Hospitals should also actively choose the strategy of not fighting the GNPO’s allocation plan, while strengthening trust in the GNPO and reducing conflict, so that social benefits can be maximized. In addition, in a public health emergency, hospitals may not be able to obtain medical supplies from GNPOs to meet their needs. Considering the cost of fighting and its negative impact on themselves and society, they can also seek other channels to supplement their own needs for medical supplies instead of spending their time on fighting.

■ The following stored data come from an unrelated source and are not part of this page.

-- ==== Sys2Proof/Certificates/Slice0/Obligations.lean ====
section
/-! DEFINITION. The statements of this row, for the provers: what each command of the block does when it completes, what every step keeps, and what
reset leaves. A statement gives its commands' own effect as the next state of `exec`, under hypotheses on the state and the operands alone. -/

open Sys2Proof Sys2Proof.Machine

/-- R587, R613, R589: either reset puts every domain but the always-on one at its reset values and keeps what outlasts it. The power-on reset clears
device time and is released only when every rail is in range; RESET_N keeps device time and the return times and latches the cause, the device state
and whether dirty frames were held. While the power-on reset is asserted RESET_N adds nothing. -/
def Obligations.ResetsClearTheDomains : Prop := ∀ s : State,
  (∀ railsOk, Completes (.powerOnReset railsOk) s fun t =>
    DomainsReset t ∧ Lasting s t ∧ t.aon = {} ∧ t.start = { inReset := true, powerOnReset := !railsOk, railsLate := !railsOk }) ∧
  Completes .resetNAssert s fun t =>
    if s.start.powerOnReset then t = s
    else
      DomainsReset t ∧ Lasting s t ∧ t.start = { inReset := true, powerOnReset := false } ∧ t.aon.time = s.aon.time ∧ t.aon.returns = s.aon.returns ∧
        t.aon.cause = true ∧
        (awake s = true → t.aon.prevState = s.dev ∧ t.aon.prevDirty = holdsDirty s)

/-- R610, R618, R587: a clock fault, or a supply fault of a rail other than VAON with no power failure before it, stops every clock but the always-on
one. The part is Stopped with ACTIVE_OUT deasserted and its gates and chopper low, the cause and the device state are latched, and the event of the
next start is owed.
R610: loss of lock of a lane PLL is counted, its lock bit falls, and it is loss of lock on the PLL's link: the arm link's response of Table 3.10,
or a Lanlet port or the partner link that goes down with reason 0 (R356, R447).
That the stopped domains stand at their reset values is the model's reading (log entry 23). -/
def Obligations.ClockAndSupplyFaultsAreTaken : Prop :=
  (∀ s : State, awake s = true →
    let stopped (kind : Nat) (t : State) : Prop :=
      t.dev = .stopped ∧ t.start.clocksStopped = true ∧ awake t = false ∧ t.ptn.activeOut = false ∧ t.spc.gates = false ∧ t.spn.chopOn = false ∧
        (s.spc.gates = true → .gates false ∈ t.tx) ∧ (s.spn.chopOn = true → .chopper false ∈ t.tx) ∧
        t.aon.time = s.aon.time ∧ t.aon.prevState = s.dev ∧ t.aon.prevDirty = holdsDirty s ∧ t.aon.faultKind = kind
    Completes .refclkLoss s (fun t => stopped 2 t ∧ t.aon.clockFaultPending = true) ∧
    Completes .corePllUnlock s (fun t => stopped 3 t ∧ t.aon.clockFaultPending = true) ∧
    ∀ rail first, Completes (.supplyFault rail first) s fun t =>
      if rail = 0 ∨ first = true then t = s
      else stopped 1 t ∧ t.aon.supplyFaultPending = true ∧ t.aon.faultRail = rail.val ∧ t.pwr.good.getLsbD (6 - rail.val) = false) ∧
  (∀ (s : State) (pll : Fin 11), awake s = true →
    Completes (.lanePllUnlock pll) s fun t =>
      t.clk.laneLock = s.clk.laneLock &&& ~~~(BitVec.twoPow 11 pll) ∧ t.clk.laneLoss = satInc 16 s.clk.laneLoss ∧
        (pll.val < 8 → alkUp s pll.val = true → (getAlk t pll.val).link = 1 ∧ (getAlk t pll.val).retrain = true) ∧
        (8 ≤ pll.val → linkUp s (pll.val - 8) = true →
          (getLink t (pll.val - 8)).link = 1 ∧ ((getLink s (pll.val - 8)).session = 1 → (getLink t (pll.val - 8)).session = 2)))
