-- The other fields after a change of `heads`.
section
variable (s : State) (n : Nat) (f : Head → Head)
@[simp] theorem modHead_dev : (modHead s n f).dev = s.dev := rfl
@[simp] theorem modHead_aon : (modHead s n f).aon = s.aon := rfl
@[simp] theorem modHead_start : (modHead s n f).start = s.start := rfl
@[simp] theorem modHead_idn : (modHead s n f).idn = s.idn := rfl
@[simp] theorem modHead_fuses : (modHead s n f).fuses = s.fuses := rfl
@[simp] theorem modHead_clk : (modHead s n f).clk = s.clk := rfl
@[simp] theorem modHead_pwr : (modHead s n f).pwr = s.pwr := rfl
@[simp] theorem modHead_flt : (modHead s n f).flt = s.flt := rfl
@[simp] theorem modHead_evt : (modHead s n f).evt = s.evt := rfl
@[simp] theorem modHead_mqs : (modHead s n f).mqs = s.mqs := rfl
@[simp] theorem modHead_ptn : (modHead s n f).ptn = s.ptn := rfl
@[simp] theorem modHead_hold : (modHead s n f).hold = s.hold := rfl
@[simp] theorem modHead_diag : (modHead s n f).diag = s.diag := rfl
@[simp] theorem modHead_img : (modHead s n f).img = s.img := rfl
@[simp] theorem modHead_nvm : (modHead s n f).nvm = s.nvm := rfl
@[simp] theorem modHead_layout : (modHead s n f).layout = s.layout := rfl
@[simp] theorem modHead_alks : (modHead s n f).alks = s.alks := rfl
@[simp] theorem modHead_islands : (modHead s n f).islands = s.islands := rfl
@[simp] theorem modHead_bol : (modHead s n f).bol = s.bol := rfl
@[simp] theorem modHead_arms : (modHead s n f).arms = s.arms := rfl
@[simp] theorem modHead_gov : (modHead s n f).gov = s.gov := rfl
@[simp] theorem modHead_spn : (modHead s n f).spn = s.spn := rfl
@[simp] theorem modHead_spc : (modHead s n f).spc = s.spc := rfl
@[simp] theorem modHead_mrc : (modHead s n f).mrc = s.mrc := rfl
@[simp] theorem modHead_mpd : (modHead s n f).mpd = s.mpd := rfl
@[simp] theorem modHead_rows : (modHead s n f).rows = s.rows := rfl
@[simp] theorem modHead_tre : (modHead s n f).tre = s.tre := rfl
@[simp] theorem modHead_fls : (modHead s n f).fls = s.fls := rfl
@[simp] theorem modHead_fcc : (modHead s n f).fcc = s.fcc := rfl
@[simp] theorem modHead_links : (modHead s n f).links = s.links := rfl
@[simp] theorem modHead_injs : (modHead s n f).injs = s.injs := rfl
@[simp] theorem modHead_hop : (modHead s n f).hop = s.hop := rfl
@[simp] theorem modHead_slu : (modHead s n f).slu = s.slu := rfl
@[simp] theorem modHead_fan : (modHead s n f).fan = s.fan := rfl
@[simp] theorem modHead_tx : (modHead s n f).tx = s.tx := rfl
@[simp] theorem modHead_free : (modHead s n f).free = s.free := rfl
@[simp] theorem modHead_pending : (modHead s n f).pending = s.pending := rfl
end
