-- ==== Sys2Proof/Tests/Slice0.lean ====
section
/-! SUPPORT. Tests of the model by the manual's figures, and a concrete state and operands for the hypotheses of each statement: what a command may not
carry, then one step on a small state, family by family. -/

set_option maxRecDepth 20000
set_option Elab.async false

namespace Sys2Proof.Tests

open Sys2Proof.Machine

/-- A part out of reset with its clocks running, in Unconfigured. -/
def up : State := { start := { inReset := false, powerOnReset := false } }
/-- The same in another device state. -/
def upIn (d : DevState) : State := { up with dev := d }
/-- `exec c` on `s` answers a next state of which `p` holds. -/
def after (c : Instr) (s : State) (p : State → Bool) : Bool := match exec c s with | .next t => p t | _ => false
/-- `c` leaves `s` as it is. -/
def still (c : Instr) (s : State) : Prop := exec c s = .next s
def okPort : State := { upIn .ready with links := [(0, { link := 2, session := 1 })] }

-- What a command may not carry: one ill-formed term for each check of `Instr.wellFormed`.

theorem test_wf_thermal : (Instr.thermalSensorRead (Vector.replicate 16 40000)).wellFormed = false := by decide
theorem test_wf_slack : (Instr.slackMonitorRead (Vector.replicate 32 128)).wellFormed = false := by decide
theorem test_wf_avs_step : (Instr.avsStep true 1024).wellFormed = false := by decide
theorem test_wf_avs_repeat : (Instr.avsRepeatWrite true 1024).wellFormed = false := by decide
theorem test_wf_vin12 : (Instr.vin12Window 1 2 3 65536).wellFormed = false := by decide
theorem test_wf_vin12_sense : (Instr.vin12SenseFault true 65536).wellFormed = false := by decide
theorem test_wf_pwm_vbus : (Instr.pwmPeriod { vbus := some 4096 }).wellFormed = false := by decide
theorem test_wf_pwm_ichop : (Instr.pwmPeriod { ichop := some 4096 }).wellFormed = false := by decide
theorem test_wf_pwm_phase : (Instr.pwmPeriod { shunt := { b := some 4096 } }).wellFormed = false := by decide
theorem test_wf_chopper : (Instr.chopperOn 4096).wellFormed = false ∧ (Instr.chopperOff 4096).wellFormed = false ∧ (Instr.chopperFault 0 4096).wellFormed = false := by decide
theorem test_wf_loop_input : (Instr.loopExecute 0 2147483648 {}).wellFormed = false := by decide
theorem test_wf_law_store : (Instr.lawReplace 0 2047 [0, 0] 60).wellFormed = false := by decide
theorem test_wf_law_sections : (Instr.lawReplace 0 0 (List.replicate 17 0) 60).wellFormed = false := by decide
theorem test_wf_slot : (Instr.preambleSearch 0 8192).wellFormed = false := by decide
theorem test_wf_raw_slot : (Instr.rawCheck 0 8192).wellFormed = false := by decide
theorem test_wf_ue_slot : (Instr.millpondUe 0 (.slot 24576)).wellFormed = false := by decide
theorem test_wf_ue_frame : (Instr.millpondUe 0 (.frame 1048576 0)).wellFormed = false := by decide
theorem test_wf_ue_copies : (Instr.millpondUe 0 (.bothCopies 8192 0)).wellFormed = false ∧ (Instr.millpondUe 0 (.bothCopies 18432 0)).wellFormed = false := by decide
theorem test_wf_partner_rising : (Instr.partnerWindow [4, 4] 0 true).wellFormed = false ∧ (Instr.partnerHungRecheck [200000] 0 true).wellFormed = false := by decide
theorem test_wf_mq_empty : (Instr.mqPacketWrite 0 []).wellFormed = false := by decide
theorem test_wf_mq_long : (Instr.mqPacketWrite 0 (List.replicate 65 0)).wellFormed = false := by decide
theorem test_wf_payload : (Instr.tallyEventPost 1 false 0 (List.replicate 41 0)).wellFormed = false := by decide
theorem test_wf_program : (Instr.flashProgram .tally ⟨3, 0⟩ 15 [0, 0]).wellFormed = false := by decide
theorem test_wf_program_empty : (Instr.flashProgram .tally ⟨3, 0⟩ 0 []).wellFormed = false := by decide
theorem test_wf_erase : (Instr.flashErase .tally 3 0 512).wellFormed = false := by decide
theorem test_wf_refresh : (Instr.blockRefresh 0 512).wellFormed = false := by decide
theorem test_wf_inval_empty : (Instr.invalRange 0 0 0).wellFormed = false := by decide
theorem test_wf_inval_end : (Instr.invalRange 0 1 268435456).wellFormed = false := by decide
theorem test_wf_nak : (Instr.nak .partner (List.replicate 16 0)).wellFormed = false := by decide
theorem test_wf_lane_window : (Instr.lnkLaneErrorWindow .partner 9 0 0).wellFormed = false := by decide
theorem test_wf_lane_lock : (Instr.lnkLaneLockLoss .partner 9).wellFormed = false := by decide
theorem test_wf_lane_map : (Instr.laneMap .partner 9 0).wellFormed = false := by decide
theorem test_wf_lane_done : (Instr.laneMapDone .partner 9).wellFormed = false := by decide
theorem test_wf_row_opcode : ((capsuleRows .A {} 0 [] true 0).all fun i => !i.wellFormed) = true := by decide
theorem test_wf_spin_action : (Instr.spinUp .A { opcode := 0x20, arg32 := 2 }).wellFormed = false := by decide
theorem test_wf_commit : (Instr.ucodeBankCommit .A { opcode := 0x40 } true 0).wellFormed = false := by decide
theorem test_wf_unlock_step : (Instr.unlockLock .A { opcode := 0x41, arg32 := 1 }).wellFormed = false := by decide
theorem test_wf_pwm_budget : (Instr.budgetPwmPeriod 10 11).wellFormed = false := by decide
theorem test_wf_ment : (Instr.ment []).wellFormed = false := by decide
theorem test_wf_confirm : (Instr.confirm []).wellFormed = false := by decide
theorem test_wf_extest : (Instr.extest []).wellFormed = false := by decide
/-- Table 12.5: one capsule of each opcode, in the order of its rows, is well formed on its row. -/
theorem test_wf_rows_accept : (([0x01, 0x02, 0x03, 0x04, 0x05, 0x10, 0x11, 0x12, 0x13, 0x14, 0x15, 0x16] : List (BitVec 8)).all fun op =>
    ((capsuleRows .A { opcode := op } 0 [] true 0).filter fun i => i.wellFormed).length == 1) = true := by decide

The government should strengthen the supervision of the medical supply circulation process during public health emergencies, and it should utilize its credibility to accelerate mutual trust between GNPOs and hospitals so that it can improve rescue efficiency. First, it should ensure hospitals’ own interests while increasing penalties for troublemakers who use irrational comparison psychology to maximize their own interests. Effective incentive mechanisms should also be explored to transform conflicts into symmetrical incentives that can help reduce hospitals’ motivation to fight. Secondly, GNPO should be monitored for timely and effective disclosure of information related to the process of medical supply allocation. Finally, in situations of public health emergencies, when GNPOs cannot guarantee the meeting of hospitals’ medical supply needs, the government can consider increasing the number of medical supply allocators, such as other social organizations, to make the allocation of medical supplies more efficient during public health emergencies.

This study is one of the first to explore the competitive relationship between the GNPO, hospital, and government in the allocation process of emergency medical supplies during public health emergencies. It not only provides a theoretical supplement to the research related to the circulation of emergency resources during public health emergencies, but also provides practical guidance for the specific behavioral strategies of GNPO, hospital, and the government.

However, this paper only considers the influence of the government and hospital on the circulation of medical supplies and the supervision of the circulation process under the condition of incomplete information, and does not consider other influencing factors such as transport time on the circulation of medical supplies during public health emergencies, or the influence of the game order on the game outcome. Therefore, in future research, we can introduce more players and consider relevant influencing factors to study the circulation mechanism of medical supplies in the case of public health emergencies, in order to get more valuable research results.